Terms: “Ciara”; “Ciara McKay” and “Fidra Hypnotherapy” are used interchangeably in this document.

1. How will my data be stored?

In May 2018 the Data Protection Act was replaced by the General Data Protection Regulations (GDPR). The changes to the Data Protection Act are aimed at ensuring that your personal, confidential and sometimes sensitive data, is held privately and securely.

2. How long will you hold my information for?

In line with the guidelines recommended by the National Council for Hypnotherapy (of which I am a student member), I will keep written records stored securely for:

·8 years after the last interaction with an adult client

·Until the client is 26 years old for a client who is 17/18 years old when last seen.

·Until the client is 25 years old for a child who is under 16 when last seen.

3. What if I would like my data to be destroyed before this date?

Due to the sensitive nature of what we do, my insurance company does not allow the deletion of data before the minimum time for holding said data.

4. Am I able to see or get a copy of the information held by you?

In line with GDPR, yes, this is possible within 30 days.

5. What are your reasons for collecting this information?

I collect this information in order to offer clients the highest possible quality of hypnotherapy services. During sessions, I may collect the following information:

·  What you would like to achieve by attending hypnotherapy.

A small amount of medical information.

Some brief session notes

Your contact details

Your GP contact details

·       Some basic information about the people who are important to you

This information allows Ciara to provide continuity during sessions, as she helps you towards your aims. This information will allow Ciara to refer to the content of earlier sessions and previous discussions. Ciara will only use your details/address and GP’s details with your explicit consent (there is one exception to this, which is explained below).

6. How do I know that you will store my information securely?

Initial consultation notes, ongoing session notes, and any other sensitive data will be taken on paper or will be stored as a PDF.

PDFs will be stored in a secure electronic folder which is protected by a PIN. Paper notes will either be:

Securely digitized and stored electronically, as above, then destroyed or locked in a filing cabinet stored behind a locked door.

Text messages: Ciara’s phone is PIN protected.

Emails: Fidra Hypnotherapy’s email account is protected by a “Strong” password.

7. Are our discussions within the hypnotherapy sessions confidential?

Yes, unless I need support from my supervisor or I believe that you are about to harm yourself or another.

8. What if I see you outside of a hypnotherapy session?

Fidra Hypnotherapy is obliged to protect your confidentiality at all times.

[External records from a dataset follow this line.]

/-! ## Encoding (19, Table 19.10) -/

/-- The operation of an opcode with operands a, b, c, d; none where Table 19.11 lists no such opcode. -/
def opOf (o a b c d : Nat) : Option TileOp := match o with
  | 0x10 => some (.ldwin a b c)
  | 0x11 => some (.ldnode a b)
  | 0x12 => some (.ldmask a b c)
  | 0x13 => some (.pass a b)
  | 0x14 => some (.ldleaf b c)
  | 0x15 => some (.resolve a)
  | 0x16 => some (.ldact b)
  | 0x17 => some (.linres a)
  | 0x20 => some (.lclr a)
  | 0x21 => some (.ladd a b)
  | 0x22 => some (.lload a b)
  | 0x23 => some (.laddm a b)
  | 0x24 => some (.lstore a b)
  | 0x30 => some (.stgt a b)
  | 0x31 => some (.clear a)
  | 0x32 => some (.update a b c)
  | 0x33 => some (.side a b)
  | 0x34 => some (.merge a b)
  | 0x35 => some (.sub a b)
  | 0x36 => some (.drain a b)
  | 0x40 => some (.loss a b)
  | 0x41 => some (.maxr b)
  | 0x42 => some (.quant a b)
  | 0x43 => some (.gen a b)
  | 0x44 => some (.scan a b)
  | 0x45 => some (.best b c)
  | 0x46 => some (.part b c)
  | 0x47 => some (.leafv b)
  | 0x48 => some (.margin b c)
  | 0x49 => some (.irange a b)
  | 0x4A => some (.sbin b c)
  | 0x4B => some (.psort b)
  | 0x4C => some (.pmerge b c)
  | 0x4D => some (.pcut b)
  | 0x50 => some (.copy b c d)
  | 0x51 => some (.zero b d)
  | 0x52 => some (.send a b c d)
  | 0x53 => some (.strm b)
  | 0x60 => some (.loop a b c)
  | 0x61 => some (.waitc b)
  | 0x62 => some (.setj a)
  | 0x63 => some .fend
  | _ => none

/-- The operation word of 128 bits; none for an unlisted opcode or a set reserved bit (19, R519). -/
def decodeOp (w : BitVec 128) : Option OpWord :=
  let n := w.toNat
  if n / 2 ^ 9 % 2 ^ 7 ≠ 0 then none
  else (opOf (n % 2 ^ 8) (n / 2 ^ 16 % 2 ^ 16) (n / 2 ^ 32 % 2 ^ 32) (n / 2 ^ 64 % 2 ^ 32) (n / 2 ^ 96)).map (OpWord.mk (n / 2 ^ 8 % 2 == 1))

/-- Opcode and operands a, b, c, d of an operation; an operand it does not have is zero. -/
def TileOp.fields : TileOp → Nat × Nat × Nat × Nat × Nat
  | .ldwin a b c => (0x10, a, b, c, 0)
  | .ldnode a b => (0x11, a, b, 0, 0)
  | .ldmask a b c => (0x12, a, b, c, 0)
  | .pass a b => (0x13, a, b, 0, 0)
  | .ldleaf b c => (0x14, 0, b, c, 0)
  | .resolve a => (0x15, a, 0, 0, 0)
  | .ldact b => (0x16, 0, b, 0, 0)
  | .linres a => (0x17, a, 0, 0, 0)
  | .lclr a => (0x20, a, 0, 0, 0)
  | .ladd a b => (0x21, a, b, 0, 0)
  | .lload a b => (0x22, a, b, 0, 0)
  | .laddm a b => (0x23, a, b, 0, 0)
  | .lstore a b => (0x24, a, b, 0, 0)
  | .stgt a b => (0x30, a, b, 0, 0)
  | .clear a => (0x31, a, 0, 0, 0)
  | .update a b c => (0x32, a, b, c, 0)
  | .side a b => (0x33, a, b, 0, 0)
  | .merge a b => (0x34, a, b, 0, 0)
  | .sub a b => (0x35, a, b, 0, 0)
  | .drain a b => (0x36, a, b, 0, 0)
  | .loss a b => (0x40, a, b, 0, 0)
  | .maxr b => (0x41, 0, b, 0, 0)
  | .quant a b => (0x42, a, b, 0, 0)
  | .gen a b => (0x43, a, b, 0, 0)
  | .scan a b => (0x44, a, b, 0, 0)
  | .best b c => (0x45, 0, b, c, 0)
  | .part b c => (0x46, 0, b, c, 0)
  | .leafv b => (0x47, 0, b, 0, 0)
  | .margin b c => (0x48, 0, b, c, 0)
  | .irange a b => (0x49, a, b, 0, 0)
  | .sbin b c => (0x4A, 0, b, c, 0)
  | .psort b => (0x4B, 0, b, 0, 0)
  | .pmerge b c => (0x4C, 0, b, c, 0)
  | .pcut b => (0x4D, 0, b, 0, 0)
  | .copy b c d => (0x50, 0, b, c, d)
  | .zero b d => (0x51, 0, b, 0, d)
  | .send a b c d => (0x52, a, b, c, d)
  | .strm b => (0x53, 0, b, 0, 0)
  | .loop a b c => (0x60, a, b, c, 0)
  | .waitc b => (0x61, 0, b, 0, 0)
  | .setj a => (0x62, a, 0, 0, 0)
  | .fend => (0x63, 0, 0, 0, 0)

/-- Every operand fits its field of Table 19.10. -/
def TileOp.wf (o : TileOp) : Prop :=
  o.fields.2.1 < 2 ^ 16 ∧ o.fields.2.2.1 < 2 ^ 32 ∧ o.fields.2.2.2.1 < 2 ^ 32 ∧ o.fields.2.2.2.2 < 2 ^ 32

/-- The 128 bits of an operation word (19, Table 19.10). -/
def encodeOp (w : OpWord) : BitVec 128 :=
  let (o, a, b, c, d) := w.op.fields
  BitVec.ofNat 128 (o + b2n w.last * 2 ^ 8 + a * 2 ^ 16 + b * 2 ^ 32 + c * 2 ^ 64 + d * 2 ^ 96)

So, for this reason, although Ciara may acknowledge you, it would be best if any further conversation could be avoided. However, if you wish to discuss your therapy with other people, that is your choice, and you are very welcome to do so.

9. Will you discuss information about me with other health and social care professionals?

Only with your written consent.

10. Who is the Data Controller and what is their ICO registration number?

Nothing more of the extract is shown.